>>

-- ==== Sys2Proof/Machine/LaneOps.lean ====
section
/-! DEFINITION. What the shared lane layer does (R415 to R436): stages, transmit taps, restarts, loss of lock. -/

namespace Sys2Proof.Machine

/-! ### Lanes (R415) -/

/-- What a lane is used for (R415). -/
inductive LaneUse
  | tether | ridge | pcie | eth
  deriving DecidableEq, Repr

/-- The use of lane l. -/
def laneUse (l : Nat) : LaneUse := if l < 32 then .tether else if l < 40 then .ridge else if l < 48 then .pcie else .eth

/-- LN_STAT.STAGE of a step (R423). -/
def stageOf (step : Nat) : Nat :=
  match step with
  | 0 => 0 | 1 => 1 | 2 => 2 | 3 => 3 | 4 => 4 | 5 => 4 | _ => 5

/-- LN_CFG of lane l. -/
def lnCfg (l : Nat) : Nat := a_LQ_LN_CFG (l / 4) (l % 4)
/-- LN_STAT of lane l. -/
def lnStat (l : Nat) : Nat := a_LQ_LN_STAT (l / 4) (l % 4)
/-- LN_CNT of lane l. -/
def lnCnt (l : Nat) : Nat := a_LQ_LN_CNT (l / 4) (l % 4)
/-- EYE_CTRL of lane l. -/
def eyeCtrl (l : Nat) : Nat := a_LQ_EYE_CTRL (l / 4) (l % 4)

/-- Lane l. -/
def Dev.lane (d : Dev) (l : Nat) : LaneSt := lget d.lanes l .reset

/-- Store lane l. -/
def Dev.setLane (d : Dev) (l : Nat) (x : LaneSt) : Dev := { d with lanes := lset d.lanes l x }

/-- Port p. -/
def Dev.port (d : Dev) (p : Nat) : PortSt := lget d.ports p .reset

/-- Store port p. -/
def Dev.setPort (d : Dev) (p : Nat) (x : PortSt) : Dev := { d with ports := lset d.ports p x }

/-- The lane is ACTIVE, state 6. -/
def Dev.laneActive (d : Dev) (l : Nat) : Bool := (d.lane l).step = 6

/-- The port has an ACTIVE lane (TPT.LINK.ACTIVE). -/
def Dev.portActive (d : Dev) (p : Nat) : Bool := d.laneActive (2 * p) || d.laneActive (2 * p + 1)

/-- The lane on which port p sends triggers (R145): lane 2p when ACTIVE, otherwise the other one. -/
def Dev.trigLane (d : Dev) (p : Nat) : Option Nat :=
  if d.laneActive (2 * p) then some (2 * p) else if d.laneActive (2 * p + 1) then some (2 * p + 1) else none

/-- LANE_MODE of port p in force selects lane k of it (R126). -/
def Dev.laneInUse (d : Dev) (p k : Nat) : Bool := (d.inF (a_TPT_CFG p) f_TPT_CFG_LANE_MODE).testBit k

/-- TPT.LINK of port p follows its lanes (R145, R153). -/
def Dev.showLink (d : Dev) (p : Nat) : Dev :=
  let a := a_TPT_LINK p
  let l0 := d.lane (2 * p)
  let l1 := d.lane (2 * p + 1)
  let d := (d.wrF a f_TPT_LINK_STATE0 l0.step).wrF a f_TPT_LINK_STATE1 l1.step
  let d := (d.wrF a f_TPT_LINK_DLY0 (uwrap (rdiv l0.dly 125) 16)).wrF a f_TPT_LINK_DLY1 (uwrap (rdiv l1.dly 125) 16)
  let d := d.wrB a f_TPT_LINK_ACTIVE (d.portActive p)
  match d.trigLane p with
  | some l => (d.wrF a f_TPT_LINK_TRIG_LANE (l % 2)).wrF a f_TPT_LINK_RATE (d.lane l).rate
  | none => d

<<

Problem description => Give the count of lines in the material containing "lget". The reply is that number alone.

Task response => 2